I'm speaking from my perspective and what I am okay with. Once verified, I don't mind discussing some details so long as it's done respectfully. Don't text/email/call and tell me how you want to tongue punch your fart box, but if there's something you particularly like/want that you aren't sure is available on my menu and can bring up in a tasteful manner then feel free to do so. I like to know if my client has a specific desire/fantasy they are seeking so that I can create a custom tailored experience that flows naturally.
He should most certainly review her rules and etiquette before attempting to bring it up before the session. If she clearly states it is unacceptable to discuss specific acts prior to the session, then be upfront during. There's generally a few minutes of chat upon arrival and that would be a perfect time to politely mention your preferences.
My fear is that if I say, "can I have a covered bj" she'll hear "can I have a covered bj, you disease carrying whore." Because, well really, that's sort of the point of the cover.
Also some of those condoms must taste as bad as they smell.

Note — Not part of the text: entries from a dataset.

-- ==== Sys2Proof/Machine/HostPort.lean ====
section
/-! DEFINITION. The host register port (10_state.md R21-R35): acceptance of a command, host writes and reads. -/
namespace Sys2Proof.Machine

/-- Command acceptance (R25), in one micro-step, with the errors it can end in: INIT after a failed reset
sequence, then ILLEGAL_OP for a reserved opcode (60_exceptions.md R171, R173, R175). -/
def State.accept (op : Opcode) (s : State) : State :=
  let t : State :=
    { s with
      opLast := op
      stDone := false
      stErr := false
      errcode := .noError
      stBusy := true
      cur := some op
      k := 0 }
  if s.rs = .failed then t.raise .init
  else if decodeOp op = none then t.raise .illegalOp
  else t

/-- A host write while the block is out of reset (R21, R27, R33, R34). -/
def State.writeReg (a : HostAddr) (v : Byte) (s : State) : State :=
  if 0x100 ≤ a.toNat then
    if s.stBusy then s.setOvr else { s with buf := bufStore s.buf (a.toNat - 0x100) v }
  else match a.toNat with
  | 0x000 => if s.stBusy then s.setOvr else s.accept (opField v)
  | 0x001 => if s.stBusy then s.setOvr else { s with addr := v }
  | 0x002 => if s.stBusy then s.setOvr else { s with len := v }
  | 0x003 => if s.stBusy then s.setOvr else { s with dataLo := v }
  | 0x004 => if s.stBusy then s.setOvr else { s with dataHi := v }
  | 0x005 => s.w1cStatus v
  | _ => s

/-- A host write. While `rst_n` is 0 every piece of state holds its reset value, so it has no effect (R200;
DEDUCED, log entry 11). -/
def State.hostWrite (a : HostAddr) (v : Byte) (s : State) : State :=
  if s.rstN then s.writeReg a v else s

/-- A byte whose read is unspecified while BUSY (R35). -/
def State.unlessBusy (v : Byte) (s : State) : Byte := if s.stBusy then Config.busyRead s.tick else v

/-- What a host read returns (R21, R22, R28, R29, R30, R33, R35). -/
def State.readReg (a : HostAddr) (s : State) : Byte :=
  if 0x100 ≤ a.toNat then s.unlessBusy (s.bufByte (a.toNat - 0x100))
  else match a.toNat with
  | 0x000 => opByte s.opLast
  | 0x001 => s.addr
  | 0x002 => s.len
  | 0x003 => s.unlessBusy s.dataLo
  | 0x004 => s.unlessBusy s.dataHi
  | 0x005 => s.statusByte
  | 0x006 => s.errcode.code.setWidth 8
  | 0x007 => s.ts.code.setWidth 8
  | 0x008 => wordLo s.pollcnt
  | 0x009 => wordHi s.pollcnt
  | 0x00A => s.lastirq
  | _ => 0x00

/-- A host read drives `h_rdata` and has no other effect (R35, R36). -/
def State.hostRead (a : HostAddr) (s : State) : State := { s with hRdata := s.readReg a }

/-- The turns up to and with the next read of the host loop `wait`: the steps the block gets before it, then the loop
(00_scope.md R14; log entry 21). -/
def waitTurns (gaps : List Nat) : List Turn := List.replicate (gaps.headD 1) .block ++ [.wait (gaps.drop 1)]

/-- One round of the host loop `wait` (30_encoding.md R82): the host reads STATUS, and while BUSY reads 1 the block gets
its steps and the loop goes on. -/
def State.hostWait (gaps : List Nat) (s : State) : State :=
  { s.hostRead 0x005 with
    turns := if (s.readReg 0x005).getLsbD 0 then waitTurns gaps ++ s.turns else s.turns }

end Sys2Proof.Machine
end

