-- ==== Sys2Proof/Machine/Turns.lean ====
section
/-! DEFINITION. Whose turn it is (00_scope.md R9, R14): the block's micro-step, or one host access. -/
namespace Sys2Proof.Machine

/-- The micro-step of the block: none while `rst_n` is 0, the reset sequence (R200), then the running command's
micro-step; an idle block waits (R204). -/
def blockStep (s : State) : Result :=
  if s.rstN then
    match s.rs with
    | .opening => .next (resetS0 s)
    | .low => .next (if s.lowHeld then resetS2 s else resetS1 s)
    | .high => .next (resetS3 s)
    | .ready | .failed =>
      match s.cur with
      | none => .next s
      | some op =>
        match decodeOp op with
        | some i => exec i s
        | none => .fault .reservedRunning
  else .next s

/-- The turn that is next: the first listed, else the block's. -/
def State.turn (s : State) : Turn := s.turns.headD .block

/-- A step begins: its turn is taken from the list, the step counter advances, and the event strobe of the step
before ends (R181). DESIGN CHOICE: the strobe lasts one step (log entry 7), and `evt_code` keeps the last
event's code while the strobe is 0 (log entry 23). -/
def State.begin (s : State) : State :=
  { s with turns := s.turns.drop 1, tick := s.tick + 1, evtValid := false }

/-- A host write in the same micro-step as the block's: the write acts on the state before it, so where both
touch a STATUS bit the block's set wins (R27). An idle block takes no micro-step of its own.
DEDUCED (log entry 10). -/
def blockAndWrite (a : HostAddr) (v : Byte) (s : State) : Result :=
  if s.stBusy then blockStep (s.hostWrite a v) else .next (s.hostWrite a v)

/-- One step: the turn that is next acts. DESIGN CHOICE: the turns are listed (log entry 9). -/
def takeTurn (s : State) : Result :=
  match s.turn with
  | .block => blockStep s.begin
  | .write a v => .next (s.begin.hostWrite a v)
  | .read a => .next (s.begin.hostRead a)
  | .wait gaps => .next (s.begin.hostWait gaps)
  | .blockAndWrite a v => blockAndWrite a v s.begin
  | .rstN level => .next (s.begin.setRstN level)

/-- The state in which a ready block has just accepted the command byte `b`, and the block moves next (log entry 12). -/
def State.loadCommand (b : Byte) (s : State) : State :=
  ({ s with
      rstN := true
      rs := .ready
      stReady := true
      ts := .idle
      dly := false
      turns := .block :: s.turns } : State).accept (opField b)

end Sys2Proof.Machine
end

I have to post everything several times before it's not an ad so I hope this goes through. I wouldn't mind cbj. Is that too much like an ad? So confused. about an hour's worth of posts not approved. Anyway here's an article about STDs in LA I was going to post. I'm so discouraged.
Unless you go out of your way to insult a lady, it is perfectly fine to ask for cover. What I'd recommend? After getting screened, mention that you prefer all activities covered and if there is any lube flavor she'd like you to pick up. If you go with flavored condoms/lubes, be mindful of changing your cover before PIV sex as flavored stuff often exposes vaginas to needless (usually mild but very annoying) infections. Going the extra step, and being confident in your communication makes you a sexy partner. I promise you that!
I'm a provider that only offers CBJ because I have a lot of partners in and out of the hobby and I prefer it covered to keep everyone safer. I understand that a lot of folks who come to me prefer to keep it covered for very many similar reasons. Most providers will not offer BBFS and so a CBJ does not necessarily signal you demeaning her. Own your needs and desires and go with confidence. It brings out your sexy I promise you!
It's your choice, and respectfully, Myself and other ladies I know, Are Very Happy to Satisfy All Your Wants And Needs...well with in Reason...😚 Wink 💋💋
Because i began to feel uneasy about it. (nose about my twitter for more info there). I even then, would have had a beaming glow of appreciation. I dont love doing BBJ. Never did, never will. Its unnerving. So, i would have thanked you and smiled.
I have no problem with it. It is whatever the gentlemen's preference is. If he would like to have a CBJ over a BBBJ that is his totally is personal preference.
If a lady asked me to lick a piece of latex placed over her hot pussy, I'd decline. I would think that sucking on latex would be rather disgusting. I would never ask a lady to do that.
Our job is to be the provider for your fun and pleasure. As long as its within the guidelines already laid out then ask. I dont blink an eye when a guy asks me to do what some would consider ordinary. We also have our preferences. The worst she would say is no. Is feels offended then she is in wrong profession. If it says no anal and you ask for that it may be out of line but still you never know till you ask.
A lady should never be offended by such a request, and if she is, that is not good. I usually do BBBJ but not to completion. If they want to finish I let them know that we would then need to use a condom for me to do the BJ to completion.